Key International Actors
Several countries condemned the attacks surrounding the polls, which were the
most violent since the country’s independence. The international community attempted
to facilitate a negotiated settlement to prevent the one-sided national
elections in January. However, countries including the United States and India,
that have some influence in Bangladesh, were unable to press for an agreement.
Efforts by the UN to mediate also failed.
Several countries including the US and United Kingdom expressed concern
about violations by security forces. However, they failed to call for the RAB to be
disbanded. The US continued to engage with the RAB on establishing internal
discipline mechanisms.
There was intense international scrutiny on international brands sourcing from
Bangladesh after the collapse of Rana Plaza.

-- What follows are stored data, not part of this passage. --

theorem witness_TwistIgnoresLowBitsOfWordZero :
    (0x80000000#32 : Word).getLsbD 31 = (readWord (Vector.replicate 624 0xFFFFFFFF#32) 0).getLsbD 31 := by decide

/-- The four configurations of 95_test_vectors.md are admitted, and only values of R6 are. -/
theorem witness_TemperBijective :
    Config.Admitted .doc ∧ Config.Admitted .docS11 ∧ Config.Admitted .pub ∧ Config.Admitted .pubS11 ∧
      ¬ Config.Admitted { aCoeff := 0x990FB0DF#32, temperS := 8 } := by decide

/-- No command, and a mix of draws and VN commands, between the `SEED` and the draw. -/
theorem witness_DrawStreamClosedForm :
    (∀ i ∈ ([] : List Instr), i = .extract ∨ isMt i = false) ∧
      ∀ i ∈ [Instr.extract, .dbit true, .dsep, .extract, .dend], i = .extract ∨ isMt i = false := by decide

theorem witness_TwistCadence : 1 ≤ (1 : Nat) := Nat.le_refl 1

theorem witness_StateIndependentOfTemperShift :
    Config.doc.aCoeff = Config.docS11.aCoeff ∧ Config.doc.temperS ≠ Config.docS11.temperS := by decide

/-- A state for each move of the host, an offered word legal and illegal. -/
theorem witness_EveryConfigSteps :
    running.inputs = [] ∧ (running.setInputs [.silent]).inputs = .silent :: [] ∧
      (running.setInputs [.offer 0x200000000#36]).inputs = .offer 0x200000000#36 :: [] ∧
      decode 0x200000000#36 = .command .extract ∧
      (running.setInputs [.offer 0xFFFFFFFFF#36]).inputs = .offer 0xFFFFFFFFF#36 :: [] ∧
      decode 0xFFFFFFFFF#36 = .illegal (.unassignedOpcode 0xF#4) ∧
      (running.setInputs [.rst Option.none]).inputs = .rst Option.none :: [] ∧
      (running.setInputs [.rstDuring 0x500000000#36]).inputs = .rstDuring 0x500000000#36 :: [] := by decide

/-- One state for each case of R150. -/
theorem witness_DbitResult :
    fresh.pend = .none ∧ ((plain 0#32 624 false .p0 []).pend = .p0 ∧ true = true) ∧
      ((plain 0#32 624 false .p1 []).pend = .p1 ∧ false = false) ∧
      ((plain 0#32 624 false .p0 []).pend = .p0 ∧ false = false) ∧
      (plain 0#32 624 false .p1 []).pend = .p1 ∧ true = true := by decide

theorem witness_StreamingEqualsDebias : running.pend = .none := rfl

theorem witness_ClosedStringsAreIndependent : fresh.pend = .none := rfl

/-- Clauses (a) and (d) of R157: only equal pairs, with and without a leftover; a line of even length, empty or not. -/
theorem witness_DebiasEdgeCases :
    (∀ p ∈ pairsOf [false, false, true, true, true], p.1 = p.2) ∧ (∀ p ∈ pairsOf [], p.1 = p.2) ∧
      ([] : List Bool).length % 2 = 0 ∧ [false, true].length % 2 = 0 := by decide

theorem witness_UnitsCommute :
    isMt .extract = true ∧ isMt (.seed 0#32) = true ∧ isMt (.dbit true) = false ∧ isMt .dsep = false ∧ isMt .dend = false := by
  decide

/-- The two cases of `EXTRACT` in R89, the seeded one before and at the sentinel. -/
theorem witness_ResponseTable :
    decode 0x200000000#36 = .command .extract ∧ fresh.seeded = false ∧ running.seeded = true ∧ running.index.val ≠ 624 ∧
      (plain 1#32 624 true .none []).seeded = true ∧ (plain 1#32 624 true .none []).index.val = 624 := by decide

theorem witness_SeededUnitNeverErrs : running.seeded = true := rfl

theorem witness_NoOtherErrors : (Instr.seed 0#32 ≠ .extract) ∧ Instr.dbit false ≠ .extract ∧ Instr.dsep ≠ .extract ∧
    Instr.dend ≠ .extract := by decide

/-- Both errors of R203. -/
theorem witness_ErrorsLeaveNoTrace :
    (∃ (t : State) (r : Response), accept 0x200000000#36 fresh = .next t ∧ t.rsps = fresh.rsps ++ [r] ∧ r.status ≠ .ok) ∧
    ∃ (t : State) (r : Response), accept 0x200000001#36 running = .next t ∧ t.rsps = running.rsps ++ [r] ∧ r.status ≠ .ok :=
  ⟨⟨_, { status := .errUnseeded, data := 0#32 }, rfl, rfl, by decide⟩,
    ⟨_, { status := .errIllegal, data := 0#32 }, rfl, rfl, by decide⟩⟩

/-- A seeded state whose words are those of a seed, and the host's next word an `EXTRACT`. -/
def seededAt (cfg : Config) : State :=
  { plain 0#32 624 true .none [.offer 0x200000000#36] with words := generation cfg 5489#32 0 }

theorem seededAt_legal (cfg : Config) : LegalState (seededAt cfg) :=
  ⟨fun h => Bool.noConfusion h, fun r h => absurd h (by simp [seededAt, plain, State.rsps])⟩

theorem seededAt_lineage (cfg : Config) : Lineage cfg (seededAt cfg) := fun _ => ⟨5489#32, 0, rfl, fun _ => rfl⟩

theorem witness_StepKeepsLegalState : ∃ (s t : State), LegalState s ∧ s.seeded = true ∧ step s = .next t :=
  ⟨seededAt hardware, _, seededAt_legal hardware, rfl, rfl⟩

/-- A seeded state that has the lineage, so that its premise holds. -/
theorem witness_StepKeepsLineage : ∃ (s t : State), Lineage hardware s ∧ s.seeded = true ∧ step s = .next t :=
  ⟨seededAt hardware, _, seededAt_lineage hardware, rfl, rfl⟩

theorem witness_EveryConfigKeepsInvariants : ∃ (s t : State),
    LegalState s ∧ Lineage .pubS11 s ∧ s.seeded = true ∧ stepIn .pubS11 s = .next t :=
  ⟨seededAt .pubS11, _, seededAt_legal .pubS11, seededAt_lineage .pubS11, rfl, rfl⟩

theorem witness_RenderingOfAWord : (0 : Nat) < 32 ∧ (31 : Nat) < 32 := by decide

theorem witness_DataFlowOutput : fresh.pend = .none := rfl

/-- The operand ranges of R92 at their borders. -/
theorem witness_AssemblerOperandRanges :
    ((0 : Int) ≤ 0 ∧ (0 : Int) ≤ 4294967295) ∧ ((0 : Int) ≤ 4294967295 ∧ (4294967295 : Int) ≤ 4294967295) ∧
      ((-1 : Int) < 0 ∨ 4294967295 < (-1 : Int)) ∧ ((4294967296 : Int) < 0 ∨ 4294967295 < (4294967296 : Int)) := by decide

/-- Both clauses: a string with another character, a legal one, and the empty one. -/
theorem witness_DstrEmitsDebias :
    fresh.pend = .none ∧ ['0', '2'].all isFilterChar = false ∧ ['0', '1', '\n'].all isFilterChar = true ∧
      ([] : List Char).all isFilterChar = true := by decide

end Sys2Proof.Tests
end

Both the US and the European Union, Bangladesh’s two largest overseas markets
for garments, called on the government and garments industry to implement
global labor standards. The US continued to suspend Bangladesh’s trade
benefits under the Generalized System of Preferences (GSP). In July 2013, the EU
warned that Bangladesh might lose its duty-free and quota-free access if it did
not improve its record on labor rights and workplace safety, but did not take any
further steps.
The United Nations High Commissioner for Refugees (UNHCR) and other humanitarian
organizations working with the Rohingya refugees at the Burmese border
continued to face pressure from the government and limited access to the camps.